Return exactly the lines below, starting with the one that has "encryption of one block (FIPS 197). -/" and going on through the one that has "def xtsDouble (t".

> Stored data:
=======
-- ==== Sys2Proof/Machine/Crypto.lean ====
section
/-! DEFINITION. The standard functions the manual names: SHA-384, HMAC and HKDF (R149, R342, R390), AES (R296, FIPS 197), CRC-32C, CRC-32 and Adler-32 (R391, R317), carry-less product (Table 10-7), ECDSA P-384 (R149, R408). -/
namespace Sys2Proof.Machine

/-- The largest x below 2^n, above a start that the bits below n leave clear, whose k-th power is at most m. -/
def rootFrom (k m : Nat) : Nat → Nat → Nat
  | 0, x => x
  | n + 1, x => rootFrom k m n (if (x + 2 ^ n) ^ k ≤ m then x + 2 ^ n else x)

/-- The first 64 bits of the fractional part of the k-th root of a number below 512 (FIPS 180-4, 4.2.3 and 5.3.4). -/
def rootFrac (k n : Nat) : BitVec 64 := BitVec.ofNat 64 (rootFrom k (n * 2 ^ (64 * k)) 69 0)

/-- The first 80 primes: those below 410. -/
def shaPrimes : List Nat := (List.range' 2 408).filter (fun n => (List.range' 2 19).all (fun d => n ≤ d || n % d != 0))

/-- Exclusive or of a word rotated right by each of two amounts, with a third term. -/
def sigma (x : BitVec 64) (i j : Nat) (y : BitVec 64) : BitVec 64 := x.rotateRight i ^^^ (x.rotateRight j ^^^ y)

/-- The working variables of the compression function. -/
structure ShaVars where
  front : BitVec 64 × BitVec 64 × BitVec 64 × BitVec 64
  back : BitVec 64 × BitVec 64 × BitVec 64 × BitVec 64
deriving DecidableEq, Repr

/-- One round: the sum that enters both halves, then each half moves by one place. -/
def ShaVars.round (v : ShaVars) (k w : BitVec 64) : ShaVars :=
  let (a, b, c, d) := v.front
  let (e, f, g, h) := v.back
  let into := w + k + h + (g ^^^ (e &&& (f ^^^ g))) + sigma e 41 18 (e.rotateRight 14)
  ⟨(into + (((a ||| b) &&& c) ||| (a &&& b)) + sigma a 39 34 (a.rotateRight 28), a, b, c), (into + d, e, f, g)⟩

/-- Sum of the variables, place by place. -/
def ShaVars.plus (u v : ShaVars) : ShaVars :=
  ⟨(u.front.1 + v.front.1, u.front.2.1 + v.front.2.1, u.front.2.2.1 + v.front.2.2.1, u.front.2.2.2 + v.front.2.2.2),
   (u.back.1 + v.back.1, u.back.2.1 + v.back.2.1, u.back.2.2.1 + v.back.2.2.1, u.back.2.2.2 + v.back.2.2.2)⟩

/-- The rounds of one block: the next 16 words of the schedule, oldest first, move on by one word at each round. -/
def ShaVars.rounds (v : ShaVars) (win : List (BitVec 64)) : List Nat → ShaVars
  | [] => v
  | p :: ps =>
    match win with
    | [] => v
    | w :: rest =>
      let late := rest.getD 13 0
      let early := rest.getD 0 0
      let next := w + rest.getD 8 0 + sigma early 8 1 (early >>> 7) + sigma late 61 19 (late >>> 6)
      (v.round (rootFrac 3 p) w).rounds (rest ++ [next]) ps

/-- The next n 64-bit words of a byte string. -/
def words64 : Nat → List Byte → List (BitVec 64)
  | 0, _ => []
  | n + 1, l => BitVec.ofNat 64 (beNat (l.take 8)) :: words64 n (l.drop 8)

/-- The hash value after n blocks of a padded message. -/
def ShaVars.absorb (v : ShaVars) : Nat → List Byte → ShaVars
  | 0, _ => v
  | n + 1, l => (v.plus (v.rounds (words64 16 l) shaPrimes)).absorb n (l.drop 128)

/-- The initial hash value of SHA-384: the square roots of the ninth to sixteenth primes. -/
def sha384Init : ShaVars := ⟨(rootFrac 2 23, rootFrac 2 29, rootFrac 2 31, rootFrac 2 37), (rootFrac 2 41, rootFrac 2 43, rootFrac 2 47, rootFrac 2 53)⟩

/-- SHA-384 (FIPS 180-4): the first six words of the hash value. -/
def sha384 (m : List Byte) : List Byte :=
  let padded := m ++ [0x80#8] ++ List.replicate ((240 - (m.length + 1) % 128) % 128) 0#8 ++ beBytes 16 (m.length * 8)
  let v := sha384Init.absorb (padded.length / 128) padded
  [v.front.1, v.front.2.1, v.front.2.2.1, v.front.2.2.2, v.back.1, v.back.2.1].flatMap (fun w => beBytes 8 w.toNat)

/-- HMAC-SHA-384 (R390). -/
def hmac384 (key m : List Byte) : List Byte :=
  let k0 := if key.length > 128 then sha384 key else key
  let k := k0 ++ List.replicate (128 - k0.length) 0#8
  sha384 (k.map (· ^^^ 0x5c#8) ++ sha384 (k.map (· ^^^ 0x36#8) ++ m))

/-- HKDF-SHA-384 with an empty salt, for at most 48 bytes of output (R342, RFC 5869). -/
def hkdf384 (ikm info : List Byte) (len : Nat) : List Byte :=
  let prk := hmac384 (List.replicate 48 0#8) ikm
  (hmac384 prk (info ++ [0x01#8])).take len

/-- n steps of the register of a reflected CRC-32 with a polynomial. -/
def crcBits : Nat → Nat → Nat → Nat
  | 0, _, c => c
  | n + 1, p, c => crcBits n p (if c % 2 = 1 then Nat.xor (c / 2) p else c / 2)

/-- The register after the bytes; the case split makes Lean's kernel compute each value before the next byte. -/
def crcFold (p : Nat) : List Byte → Nat → Nat
  | [], c => c
  | b :: l, c =>
    match crcBits 8 p (Nat.xor c b.toNat) with
    | 0 => crcFold p l 0
    | k + 1 => crcFold p l (k + 1)

/-- CRC with a reflected polynomial: the register starts with all ones and is complemented at the end. -/
def crcOf (p : Nat) (l : List Byte) : Nat := 0xFFFFFFFF - crcFold p l 0xFFFFFFFF

/-- CRC-32 (RFC 1952). -/
def crc32 (l : List Byte) : Nat := crcOf 0xEDB88320 l

/-- CRC-32C (R391, Table 15-6). -/
def crc32c (l : List Byte) : Nat := crcOf 0x82F63B78 l

/-- Adler-32 (RFC 1950). -/
def adler32 (l : List Byte) : Nat :=
  let r := l.foldl (fun (p : Nat × Nat) b => let a := (p.1 + b.toNat) % 65521; (a, (p.2 + a) % 65521)) (1, 0)
  r.2 * 65536 + r.1

/-- Carry-less product over n bits of the second factor. -/
def clmulN : Nat → Nat → Nat → Nat
  | 0, _, _ => 0
  | n + 1, a, b => Nat.xor (clmulN n a b) (if bit b n then a * 2 ^ n else 0)

/-- Doubling in GF(2^8) of AES. -/
def xtime (a : BitVec 8) : BitVec 8 := (a <<< 1) ^^^ (if a.getLsbD 7 then 0x1b#8 else 0#8)

/-- Product in GF(2^8) of AES over n bits of the second factor, most significant first. -/
def gmulN : Nat → BitVec 8 → BitVec 8 → BitVec 8
  | 0, _, _ => 0#8
  | n + 1, a, b => gmulN n (xtime a) (b >>> 1) ^^^ (if b.getLsbD 0 then a else 0#8)

/-- Product in GF(2^8) of AES. -/
def gmul (a b : BitVec 8) : BitVec 8 := gmulN 8 a b

/-- Inverse in GF(2^8): the 254th power. -/
def ginv (a : BitVec 8) : BitVec 8 :=
  let a2 := gmul a a
  let a4 := gmul a2 a2
  let a8 := gmul a4 a4
  let a16 := gmul a8 a8
  let a32 := gmul a16 a16
  let a64 := gmul a32 a32
  gmul a2 (gmul a4 (gmul a8 (gmul a16 (gmul a32 (gmul a64 (gmul a64 a64))))))

/-- The AES S-box. -/
def sbox (a : BitVec 8) : BitVec 8 :=
  let b := ginv a
  b ^^^ b.rotateLeft 1 ^^^ b.rotateLeft 2 ^^^ b.rotateLeft 3 ^^^ b.rotateLeft 4 ^^^ 0x63#8

/-- The inverse AES S-box. -/
def invSbox (a : BitVec 8) : BitVec 8 :=
  ginv (a.rotateLeft 1 ^^^ a.rotateLeft 3 ^^^ a.rotateLeft 6 ^^^ 0x05#8)

/-- Key expansion: words most recent first, i the index of the next, until the count is reached. -/
def aesExpand : Nat → Nat → Nat → BitVec 8 → List (List Byte) → List (List Byte)
  | 0, _, _, _, w => w
  | n + 1, nk, i, rc, w =>
    let t := w.getD 0 []
    let t' := if i % nk = 0 then
        match t with
        | [a, b, c, d] => [sbox b ^^^ rc, sbox c, sbox d, sbox a]
        | _ => t
      else if nk = 8 ∧ i % 8 = 4 then t.map sbox else t
    aesExpand n nk (i + 1) (if i % nk = 0 then xtime rc else rc) (List.zipWith (· ^^^ ·) t' (w.getD (nk - 1) []) :: w)

/-- Split a byte string into n pieces of a size. -/
def chunks (size : Nat) : Nat → List Byte → List (List Byte)
  | 0, _ => []
  | n + 1, l => l.take size :: chunks size n (l.drop size)

/-- Round keys of 16 bytes, first round first. -/
def aesKeys (key : List Byte) : List (List Byte) :=
  let nk := key.length / 4
  let total := 4 * (nk + 7)
  let w := (aesExpand (total - nk) nk nk 0x01#8 (chunks 4 nk key).reverse).reverse
  chunks 16 (nk + 7) w.flatten

/-- ShiftRows on the 16 bytes of a state in column order. -/
def shiftRows (l : List Byte) : List Byte := (List.range 16).map (fun i => l.getD ((i + 4 * (i % 4)) % 16) 0#8)

/-- Inverse ShiftRows. -/
def invShiftRows (l : List Byte) : List Byte := (List.range 16).map (fun i => l.getD ((i + 16 - 4 * (i % 4)) % 16) 0#8)

/-- A column mixed with four coefficients. -/
def mixWith (a b c d : BitVec 8) (l : List Byte) : List Byte :=
  (List.range 16).map (fun i =>
    let k := i / 4 * 4
    let x := fun j => l.getD (k + (i + j) % 4) 0#8
    gmul (x 0) a ^^^ gmul (x 1) b ^^^ gmul (x 2) c ^^^ gmul (x 3) d)

/-- Add a round key. -/
def addKey (a b : List Byte) : List Byte := List.zipWith (· ^^^ ·) a b

/-- The middle rounds of encryption, then the last. -/
def aesRounds : List (List Byte) → List Byte → List Byte
  | [], st => st
  | [k], st => addKey (shiftRows (st.map sbox)) k
  | k :: ks, st => aesRounds ks (addKey (mixWith 2#8 3#8 1#8 1#8 (shiftRows (st.map sbox))) k)

/-- The rounds of decryption. -/
def aesInvRounds : List (List Byte) → List Byte → List Byte
  | [], st => st
  | [k], st => addKey ((invShiftRows st).map invSbox) k
  | k :: ks, st => aesInvRounds ks (mixWith 14#8 11#8 13#8 9#8 (addKey ((invShiftRows st).map invSbox) k))

/-- AES encryption of one block (FIPS 197). -/
def aesEnc (key blk : List Byte) : List Byte :=
  match aesKeys key with
  | k :: ks => aesRounds ks (addKey blk k)
  | [] => blk

/-- AES decryption of one block (FIPS 197). -/
def aesDec (key blk : List Byte) : List Byte :=
  match (aesKeys key).reverse with
  | k :: ks => aesInvRounds ks (addKey blk k)
  | [] => blk

/-- Doubling of a 128-bit tweak taken least significant byte first (IEEE 1619). -/
def xtsDouble (t : Nat) : Nat := Nat.xor (t * 2 % 2 ^ 128) (if bit t 127 then 0x87 else 0)

/-- Bytes of a 128-bit number, least significant first. -/
def leBytes16 (t : Nat) : List Byte := (beBytes 16 t).reverse

/-- The n blocks of an XTS data unit from a tweak on: each is masked before and after the cipher (IEEE 1619). -/
def xtsBlocks (crypt : List Byte → List Byte) : Nat → Nat → List Byte → List Byte
  | 0, _, _ => []
  | n + 1, t, l => addKey (crypt (addKey (l.take 16) (leBytes16 t))) (leBytes16 t) ++ xtsBlocks crypt n (xtsDouble t) (l.drop 16)

/-- An XTS-AES-256 data unit of whole blocks under a key of 64 bytes and a data unit number (R327). -/
def xtsUnit (enc : Bool) (key : List Byte) (unit : Nat) (l : List Byte) : List Byte :=
  xtsBlocks (if enc then aesEnc (key.take 32) else aesDec (key.take 32)) (l.length / 16) (beNat (aesEnc (key.drop 32) (leBytes16 unit)).reverse) l

/-- AES-CTR over n blocks from a counter (R276). -/
def aesCtr (key : List Byte) : Nat → Nat → List Byte → List Byte
  | 0, _, _ => []
  | n + 1, c, l => List.zipWith (· ^^^ ·) (l.take 16) (aesEnc key (beBytes 16 c)) ++ aesCtr key n ((c + 1) % 2 ^ 128) (l.drop 16)

/-- The prime of P-384. -/
def p384 : Nat := 2 ^ 384 - 2 ^ 128 - 2 ^ 96 + 2 ^ 32 - 1

/-- The order of P-384. -/
def n384 : Nat := 0xffffffffffffffffffffffffffffffffffffffffffffffffc7634d81f4372ddf581a0db248b0a77aecec196accc52973

/-- Powers modulo m over n bits of the exponent. -/
def powMod : Nat → Nat → Nat → Nat → Nat
  | 0, _, _, m => 1 % m
  | n + 1, b, e, m =>
    let h := powMod n (b * b % m) (e / 2) m
    if e % 2 = 1 then h * b % m else h

/-- A point of P-384 in Jacobian coordinates: x = X / Z², y = Y / Z³; Z = 0 is the point at infinity. -/
structure EcPoint where
  x : Nat
  y : Nat
  z : Nat
deriving DecidableEq, Repr

/-- A difference modulo the prime. -/
def subP (a b : Nat) : Nat := (a + (p384 - b % p384)) % p384

/-- Twice a point. -/
def ecDbl (p : EcPoint) : EcPoint :=
  if p.z = 0 then p
  else
    let zz := p.z * p.z % p384
    let yy := p.y * p.y % p384
    let b := p.x * yy % p384
    let a := 3 * (subP p.x zz * ((p.x + zz) % p384)) % p384
    let x := subP (a * a) (8 * b)
    ⟨x, subP (a * subP (4 * b) x) (8 * (yy * yy)), 2 * (p.y * p.z) % p384⟩

/-- Sum of two points. -/
def ecAdd (p q : EcPoint) : EcPoint :=
  if p.z = 0 then q
  else if q.z = 0 then p
  else
    let zp := p.z * p.z % p384
    let zq := q.z * q.z % p384
    let u := p.x * zq % p384
    let v := q.x * zp % p384
    let r := p.y * (zq * q.z % p384) % p384
    let t := q.y * (zp * p.z % p384) % p384
    if u = v then (if r = t then ecDbl p else ⟨1, 1, 0⟩)
    else
      let h := subP v u
      let hh := h * h % p384
      let c := hh * h % p384
      let w := subP t r
      let x := subP (w * w) (c + 2 * (u * hh % p384))
      ⟨x, subP (w * subP (u * hh) x) (r * c), p.z * q.z % p384 * h % p384⟩

/-- A multiple of a point over n bits. -/
def ecMul : Nat → Nat → EcPoint → EcPoint
  | 0, _, _ => ⟨1, 1, 0⟩
  | n + 1, k, p =>
    let h := ecDbl (ecMul n (k / 2) p)
    if k % 2 = 1 then ecAdd h p else h

/-- The base point of P-384. -/
def g384 : Nat × Nat :=
  (0xaa87ca22be8b05378eb1c71ef320ad746e1d3b628ba79b9859f741e082542a385502f25dbf55296c3a545e3872760ab7,
   0x3617de4a96262c6f5d9e98bf9292dc29f8f41dbd289a147ce9da3113b5f0b8c00a60b1ce1d7e819d7a431d7c90ea0e5f)

/-- The constant b of P-384. -/
def b384 : Nat := 0xb3312fa7e23ee7e4988e056be3f82d19181d9c6efe8141120314088f5013875ac656398d8a2ed19d2a85c8edd3ec2aef

/-- ECDSA P-384 over SHA-384: an uncompressed public key, a message and a signature r ‖ s (R149). -/
def ecdsaOk (pub msg sig : List Byte) : Bool :=
  let x := fld pub 1 48
  let y := fld pub 49 48
  let r := fld sig 0 48
  let v := fld sig 48 48
  let onCurve := pub.length == 97 && pub.getD 0 0#8 == 0x04#8 && x < p384 && y < p384 && y * y % p384 == (x * x * x + (p384 - 3) * x + b384) % p384
  onCurve && 0 < r && r < n384 && 0 < v && v < n384 &&
    (let w := powMod 384 v (n384 - 2) n384
     let e := beNat (sha384 msg)
     let s := ecAdd (ecMul 384 (e * w % n384) ⟨g384.1, g384.2, 1⟩) (ecMul 384 (r * w % n384) ⟨x, y, 1⟩)
     s.z != 0 && s.x * powMod 384 (s.z * s.z % p384) (p384 - 2) p384 % p384 % n384 == r)

/-- An ECDSA P-384 signature r ‖ s over SHA-384 by the private key d with the nonce k, both from 1 to n − 1 (Table 11-8). -/
def ecdsaSign (d k : Nat) (msg : List Byte) : List Byte :=
  let p := ecMul 384 k ⟨g384.1, g384.2, 1⟩
  let r := p.x * powMod 384 (p.z * p.z % p384) (p384 - 2) p384 % p384 % n384
  beBytes 48 r ++ beBytes 48 (powMod 384 k (n384 - 2) n384 * (beNat (sha384 msg) + r * d) % n384)

end Sys2Proof.Machine
end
=======
> Written solution:
/-- AES encryption of one block (FIPS 197). -/
def aesEnc (key blk : List Byte) : List Byte :=
  match aesKeys key with
  | k :: ks => aesRounds ks (addKey blk k)
  | [] => blk

/-- AES decryption of one block (FIPS 197). -/
def aesDec (key blk : List Byte) : List Byte :=
  match (aesKeys key).reverse with
  | k :: ks => aesInvRounds ks (addKey blk k)
  | [] => blk

/-- Doubling of a 128-bit tweak taken least significant byte first (IEEE 1619). -/
def xtsDouble (t : Nat) : Nat := Nat.xor (t * 2 % 2 ^ 128) (if bit t 127 then 0x87 else 0)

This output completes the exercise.